Go through the listing and copy each line with the string "coreByte".
(Supplied material Opens)
-- ==== Sys2Proof/Machine/Ops.lean ====
section
/-! DEFINITION. Registers through the window (05 R166), pending results (R173), issue (R158 to R160), region aborts (10 R379),
taking an exception and returning from it (12 R455 to R459), faults that go to the pager (06 R215), and the frame that
every instruction word runs in (09 R326). -/

namespace Sys2Proof.Machine

/-! ### Registers -/

/-- Stack word that vj names, j ≥ 16 (05 R166). -/
def stackWord (l : Lane) (j : Nat) : Nat := 8 * l.wbv.toNat + (j - 16)

/-- Storage that vj names in a lane (05 R166). -/
def vPlace (c : Clutch) (lane j : Nat) : Dst :=
  if j < 16 then .g lane j else .st lane (stackWord (laneAt c lane) j)

/-- A byte as core i sees it, without a fill. -/
def coreByte (s : State) (i pa : Nat) : Byte :=
  let below := lineByte (columnLine s (colOf i) (pa / 128)) (pa % 128)
  match l1At s i (pa / 128) with
  | some l => if (l.valid ||| l.dirty).getLsbD (pa % 128) then lineByte l.data (pa % 128) else below
  | none => below

/-- Stack word w of a host core that is not resident: its word at `HSTK_BASE` + 4w (05 R198, 12 R462). Before software sets
the range it reads 0 (log 2); where the address does not translate, its value is open (log 20). -/
def hostStackWord (s : State) (c : Clutch) (w : Nat) : Word :=
  let h := hostAt s (colOf c.core)
  if h.hstkBase = 0 ∧ h.hstkLimit = 0 then 0
  else match xlTable s c.core (ctxOf s c) false (h.hstkBase.toNat + 4 * w) .load with
    | .ok pa => BitVec.ofNat 32 (leNat ((List.range 4).map (fun k => coreByte s c.core (pa + k))))
    | .error _ => Config.freeStack s.fresh w

/-- Content of a place. -/
def getPlace (s : State) (c : Clutch) (d : Dst) : Word :=
  match d with
  | .g i j => tget 0 (laneAt c i).v j
  | .st i w => match tget none (laneAt c i).stack w with
    | some x => x
    | none => if isHost c then hostStackWord s c w else 0
  | .s n => tget 0 c.s n
  | .k n => tget 0 c.k n

/-- Write a place. The masks of a host core are one bit wide (05 R196). -/
def setPlace (c : Clutch) (d : Dst) (x : Word) : Clutch :=
  match d with
  | .g i j => modLane c i (fun l => { l with v := tput 0 l.v j x })
  | .st i w => modLane c i (fun l => { l with stack := tput none l.stack w (some x), bad := tput false l.bad w false })
  | .s n => { c with s := tput 0 c.s n x }
  | .k n => { c with k := tput 0 c.k n (if isHost c then x &&& 1 else x) }

def getV (s : State) (c : Clutch) (lane j : Nat) : Word := getPlace s c (vPlace c lane j)
def setV (c : Clutch) (lane j : Nat) (x : Word) : Clutch := setPlace c (vPlace c lane j) x
def getS (c : Clutch) (n : Nat) : Word := tget 0 c.s n
def setS (c : Clutch) (n : Nat) (x : Word) : Clutch := setPlace c (.s n) x
def getK (c : Clutch) (n : Nat) : Mask := tget 0 c.k n
def setK (c : Clutch) (n : Nat) (x : Mask) : Clutch := setPlace c (.k n) x
def getA (c : Clutch) (n : Nat) : AReg := tget AReg.zero c.a n
def setA (c : Clutch) (n : Nat) (x : AReg) : Clutch := { c with a := tput AReg.zero c.a n x }

/-- Storage that a register names in a lane; none for address registers, `zero` and `lane`. -/
def placeOf (c : Clutch) (lane : Nat) : Reg → Option Dst
  | .v j => some (vPlace c lane j.val)
  | .s n => some (.s n.val)
  | .k n => some (.k n.val)
  | _ => none

/-- 32-bit value of a register in a lane (09 R312, 05 R166). -/
def rd32 (s : State) (c : Clutch) (lane : Nat) : Reg → Word
  | .v j => getV s c lane j.val
  | .s n => getS c n.val
  | .k n => getK c n.val
  | .lane => BitVec.ofNat 32 lane
  | .zero => 0
  | .a _ => 0

/-- 64-bit value: an even register and its successor (05 R166). -/
def rd64 (s : State) (c : Clutch) (lane : Nat) : Reg → Dword
  | .v j => getV s c lane (j.val + 1) ++ getV s c lane j.val
  | .s n => getS c (n.val + 1) ++ getS c n.val
  | .a n => (getA c n.val).ptr
  | r => (rd32 s c lane r).setWidth 64

def rdN (s : State) (c : Clutch) (lane : Nat) (wide : Bool) (r : Reg) : Nat :=
  if wide then (rd64 s c lane r).toNat else (rd32 s c lane r).toNat

/-- Write a 32-bit or 64-bit value to a register in a lane; `zero` discards (09 R313). -/
def wr (c : Clutch) (lane : Nat) (wide : Bool) (r : Reg) (x : Nat) : Clutch :=
  match r with
  | .v j =>
    let c := setV c lane j.val (BitVec.ofNat 32 x)
    if wide then setV c lane (j.val + 1) (BitVec.ofNat 32 (x / 2 ^ 32)) else c
  | .s n =>
    let c := setS c n.val (BitVec.ofNat 32 x)
    if wide then setS c (n.val + 1) (BitVec.ofNat 32 (x / 2 ^ 32)) else c
  | .k n => setK c n.val (BitVec.ofNat 32 x)
  | _ => c

/-- The lowest lane of a mask. -/
def lowLane (m : Mask) : Nat := (lanesOf m).headD 0

/-- Write one result per executing lane: a vector destination in each, a uniform one once, with the value of the lowest
executing lane (09 R314). -/
def wrAll (c : Clutch) (ex : Mask) (wide : Bool) (d : Reg) (f : Nat → Nat) : Clutch :=
  if isVec d then (lanesOf ex).foldl (fun c i => wr c i wide d (f i)) c
  else wr c (lowLane ex) wide d (f (lowLane ex))

/-! ### Issue (05 R158 to R160) -/

/-- Is a lane eligible (05 R158, 10 R368, R369, 12 R457)? -/
def eligible (c : Clutch) (i : Nat) : Bool :=
  let l := laneAt c i
  !l.exited && l.kwait.isNone &&
  (match c.region with
   | some r => r.p.getLsbD i && !l.arrived
   | none => true) &&
  (isHost c || !(tget TrapSet.zero c.traps 0).inTrap || (tget TrapSet.zero c.traps 0).lanes.getLsbD i)
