/-- Value of a register as a requester sees it, without the latch. -/
def regVal (s : State) (r : Requester) (d : DReg) : Nat :=
  let half := fun (x : Nat) (hi : Bool) => if hi then bits x 64 64 else bits x 0 64
  match d with
  | .absent => 0
  | .lineData k dw => if dw = 0 then lineStatus (lineAt s k) else 0
  | .llCfg k => (lineAt s k).cfg.toNat
  | .llStatus k => lineStatus (lineAt s k)
  | .govStatus c => govStatus s c (isMgmt r)
  | .throttleEvt c => (colAt s c).throttle.toNat
  | .bankEcc c hi => half (colAt s c).eccLog.toNat hi
  | .vbusErr c hi => half (colAt s c).vbusLog.toNat hi
  | .valveForce c => (colAt s c).vfValue.toNat + (if (colAt s c).vfEn then 256 else 0)
  | .scrubCfg c => (colAt s c).period.toNat
  | .coreOcc c p => coreOcc s (4 * c + p)
  | .schedEvt c => (colAt s c).schedEvt.toNat
  | .corePg c => corePgVal s c
  | .promoCmd t hi =>
    let p := promoAt s t
    if hi then p.dest.toNat
    else p.ctx.toNat + (if p.busy then 2 ^ 9 else 0) + p.result.toNat * 2 ^ 10 + p.va.toNat * 2 ^ 29
  | .ctxTable => s.pkg.ctxTable.toNat
  | .ctxCmd => s.pkg.ctxCmd.toNat + (if s.pkg.ctxBusy then 2 ^ 10 else 0)
  | .partMap => s.pkg.partMap.toNat
  | .partCfg p => (partAt s p).cfg.toNat
  | .capCause p hi => half (capCause s p) hi
  | .devCap => s.power.devCap.toNat
  | .curLim => s.power.curLim.toNat
  | .govTj => s.power.govTj.toNat
  | .govTb => s.power.govTb.toNat
  | .hbmSplit => s.pkg.hbmP.toNat + s.pkg.hbmW.toNat * 2 ^ 8 + (if s.pkg.hbmLock then 2 ^ 31 else 0)
  | .mgmtSem hi => if hi then s.mgmt.acqTsc.toNat else s.mgmt.owner.toNat + s.mgmt.lease.toNat * 2 ^ 8
  | .logLost => s.mgmt.lost.toNat
  | .logCtl => (tget 0 s.mgmt.index (reqNo r)).toNat
  | .logTail => s.mgmt.tail.toNat
  | .logEntry k => bits (tget 0 s.mgmt.log (tget 0 s.mgmt.index (reqNo r)).toNat).toNat (64 * k) 64
  | .capSeq => s.mgmt.capSeq.toNat + (if s.mgmt.capValid then 2 ^ 32 else 0)
  | .domainPwr n => (tget 0 s.power.domainPwr n).toNat
  | .ualGrant g hi => half (tget 0 s.pkg.ualGrant g).toNat hi
  | .migCfg => s.pkg.migCfg.toNat
  | .pgfCfg => s.pkg.pgfCfg.toNat
  | .pgfBase => s.pkg.pgfBase.toNat
  | .pgfTail => s.pkg.pgfTail.toNat
  | .pgfHead => s.pkg.pgfHead.toNat
  | .pgfDone => 0
  | .rrCfg => s.pkg.rrSize.toNat
  | .wearSet => s.pkg.wearSet.toNat
  | .extStore => s.pkg.extSize.toNat

/-- The two halves of a 16-byte register: the lower half's upper half, and whether this is an upper half. -/
def upperOf : DReg → Option DReg
  | .bankEcc c false => some (.bankEcc c true)
  | .vbusErr c false => some (.vbusErr c true)
  | .promoCmd t false => some (.promoCmd t true)
  | .capCause p false => some (.capCause p true)
  | .mgmtSem false => some (.mgmtSem true)
  | .ualGrant g false => some (.ualGrant g true)
  | _ => none
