/-! ### `waitaddr` and `wake` (12 R446) -/

/-- The word that a `waitaddr` reads: at the home die's sync engine, which has a token of the line and its data (06 R231). -/
def waitRead (s : State) (core n : Nat) : Place → Option (State × Nat)
  | .scratch k off => some (s, leNat (spRead s k off n))
  | p => ((atomicPrep s core (placePa p / 128)).bind (fun s => readAt s (homeTower s (placePa p)) (placePa p / 128))).map
      (fun s => (s, perfNat s (placePa p) n))

/-- The sync engine watches the line for a clutch: it keeps one of the die's tokens (06 R231). -/
def watchLine (s : State) (cid : Nat) : Option Place → State
  | some (.phys ch) =>
    let l := placePa (.phys ch) / 128
    modClutch (setTok s l { tokAt s l with watch := true }) cid (fun c => { c with waitArg := l })
  | _ => modClutch s cid (fun c => { c with waitArg := 2 ^ 60 })

def execWaitaddr (h : Hdr) (sc : Scope) (cc : Cmp) (t : Ty) (a b : Reg) (s : State) : Out :=
  word (.waitaddr h sc cc t a b) s (fun x s =>
    let c := clutchAt s x.cid
    let n := (memSize t).getD 4
    let ea := baseVal s c (lowLane x.ex) a
    match objCheck s x (objReq s c a .load n .slice) ea n waitWindows with
    | .stop r => r
    | .ok ps => match syncFirst s x.cid (ps.map (·.2)) with
      | none => .wait .tokens s
      | some s => match (ps.head?).bind (fun p => waitRead s c.core n p.2) with
        | none => .wait .tokens s
        | some (s, v) =>
          if iCmp cc t v (rdN s c (lowLane x.ex) (tyWide t) b) then .done (acquireOp s c.core sc) 0
          else .wait .waitaddr (watchLine s x.cid ((ps.head?).map (·.2))))

def execWake (h : Hdr) (a : Reg) (s : State) : Out :=
  word (.wake h a) s (fun x s =>
    let c := clutchAt s x.cid
    match objCheck s x (objReq s c a .load 0 .none) (baseVal s c (lowLane x.ex) a) 1 waitWindows with
    | .stop r => r
    | .ok _ => match releaseAll s x.cid .pkg with
      | none => .wait .tokens s
      | some s => .done (wakeWaiting s .waitaddr .waitaddrReread) 0)

/-! ### Deques (12 R447) -/

/-- A deque header. -/
structure Deq where
  array  : Nat
  logcap : Nat
  top    : Nat
  bottom : Nat
  deriving DecidableEq, Repr

def deqOf (r : Nat) : Deq := { array := bits r 0 64, logcap := bits r 64 32, top := bits r 128 64, bottom := bits r 192 64 }

/-- A header that `deq.push`, `deq.pop` and `deq.steal` refuse. -/
def Deq.bad (d : Deq) : Bool :=
  decide (d.logcap < 1 ∨ 24 < d.logcap ∨ d.array % 8 ≠ 0 ∨ windowOf d.array ≠ .global ∨ d.bottom < d.top ∨ 2 ^ d.logcap < d.bottom - d.top)

/-- Address of element i. -/
def Deq.slot (d : Deq) (i : Nat) : Nat := d.array + 8 * (i % 2 ^ d.logcap)

/-- The header's address, checked and taken by the sync engine after the word's release. -/
def deqHead (s : State) (x : Ctx) (c : Clutch) (a : Reg) (rel : Option Scope) : Res ⊕ (State × Nat) :=
  let ea := baseVal s c (lowLane x.ex) a
  match objCheck s x (objReq s c a .atomic 64 .slice) ea 64 globalOnly with
  | .stop r => .inl r
  | .ok ps =>
    let pa := placePa ((ps.head?).elim (.dev 0) (·.2))
    match (releaseOpt s x.cid rel).bind (fun s => homeTake s c.core pa) with
    | none => .inl (.wait .tokens s)
    | some s => .inr (s, pa)

/-- Field of a header, written at home. -/
def deqPut (s : State) (pa off n v : Nat) : State := performBytes s (pa + off) (leBytes n v)

def execDeqInit (h : Hdr) (a b : Reg) (lc : BitVec 5) (s : State) : Out :=
  word (.deqInit h a b lc) s (fun x s =>
    let c := clutchAt s x.cid
    match deqHead s x c a none with
    | .inl r => r
    | .inr (s, pa) =>
      let v := rdN s c (lowLane x.ex) true b
      .done (deqPut (deqPut (deqPut (deqPut s pa 0 8 v) pa 8 4 lc.toNat) pa 16 8 0) pa 24 8 0) 0)

/-- An element: checked, and its line taken; a fault names its address. -/
def deqElem (s s0 : State) (x : Ctx) (c : Clutch) (va : Nat) (acc : AccKind) : Res ⊕ (State × Nat) :=
  let q := { reqOf s c none acc 8 false with view := .slice }
  match objCheck s x q (BitVec.ofNat 64 va) 8 globalOnly with
  | .stop r => .inl r
  | .ok ps =>
    let pa := placePa ((ps.head?).elim (.dev 0) (·.2))
    match homeTake s c.core pa with
    | none => .inl (.wait .tokens s0)
    | some s => .inr (s, pa)

def execDeqPush (h : Hdr) (a b : Reg) (s : State) : Out :=
  word (.deqPush h a b) s (fun x s =>
    let c := clutchAt s x.cid
    let refuse : Res := .trap cFifo (baseVal s c (lowLane x.ex) a) x.at_
    match deqHead s x c a (some .pkg) with
    | .inl r => r
    | .inr (s1, pa) =>
      let d := deqOf (perfNat s1 pa 64)
      if d.bad then refuse
      else if 2 ^ d.logcap ≤ d.bottom - d.top then refuse
      else match deqElem s1 s x c (d.slot d.bottom) .store with
        | .inl r => r
        | .inr (s2, ea) =>
          .done (deqPut (performBytes s2 ea (leBytes 8 (rdN s c (lowLane x.ex) true b))) pa 24 8 (d.bottom + 1)) 0)

/-- `deq.pop` (from BOTTOM) and `deq.steal` (from TOP). -/
def deqTake (steal : Bool) (d a : Reg) (x : Ctx) (s : State) : Res :=
  let c := clutchAt s x.cid
  match deqHead s x c a none with
  | .inl r => r
  | .inr (s1, pa) =>
    let q := deqOf (perfNat s1 pa 64)
    if q.bad then .trap cFifo (baseVal s c (lowLane x.ex) a) x.at_
    else if q.bottom = q.top then .done (pendQuad s1 x d [0, 0, 0, 0]) 0
    else match deqElem s1 s x c (q.slot (if steal then q.top else q.bottom - 1)) .load with
      | .inl r => r
      | .inr (s2, ea) =>
        let v := perfNat s2 ea 8
        let s3 := if steal then deqPut s2 pa 16 8 (q.top + 1) else deqPut s2 pa 24 8 (q.bottom - 1)
        .done (acquireOp (pendQuad s3 x d [v % 2 ^ 32, v / 2 ^ 32, 1, natMin (q.bottom - q.top - 1) (2 ^ 32 - 1)]) c.core .pkg) 0

def execDeqPop (h : Hdr) (d a : Reg) (s : State) : Out := word (.deqPop h d a) s (deqTake false d a)

def execDeqSteal (h : Hdr) (d a : Reg) (s : State) : Out := word (.deqSteal h d a) s (deqTake true d a)

end Sys2Proof.Machine
end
(Supplied material Closes)
_Written answer_:
def coreByte (s : State) (i pa : Nat) : Byte :=
    | .ok pa => BitVec.ofNat 32 (leNat ((List.range 4).map (fun k => coreByte s c.core (pa + k))))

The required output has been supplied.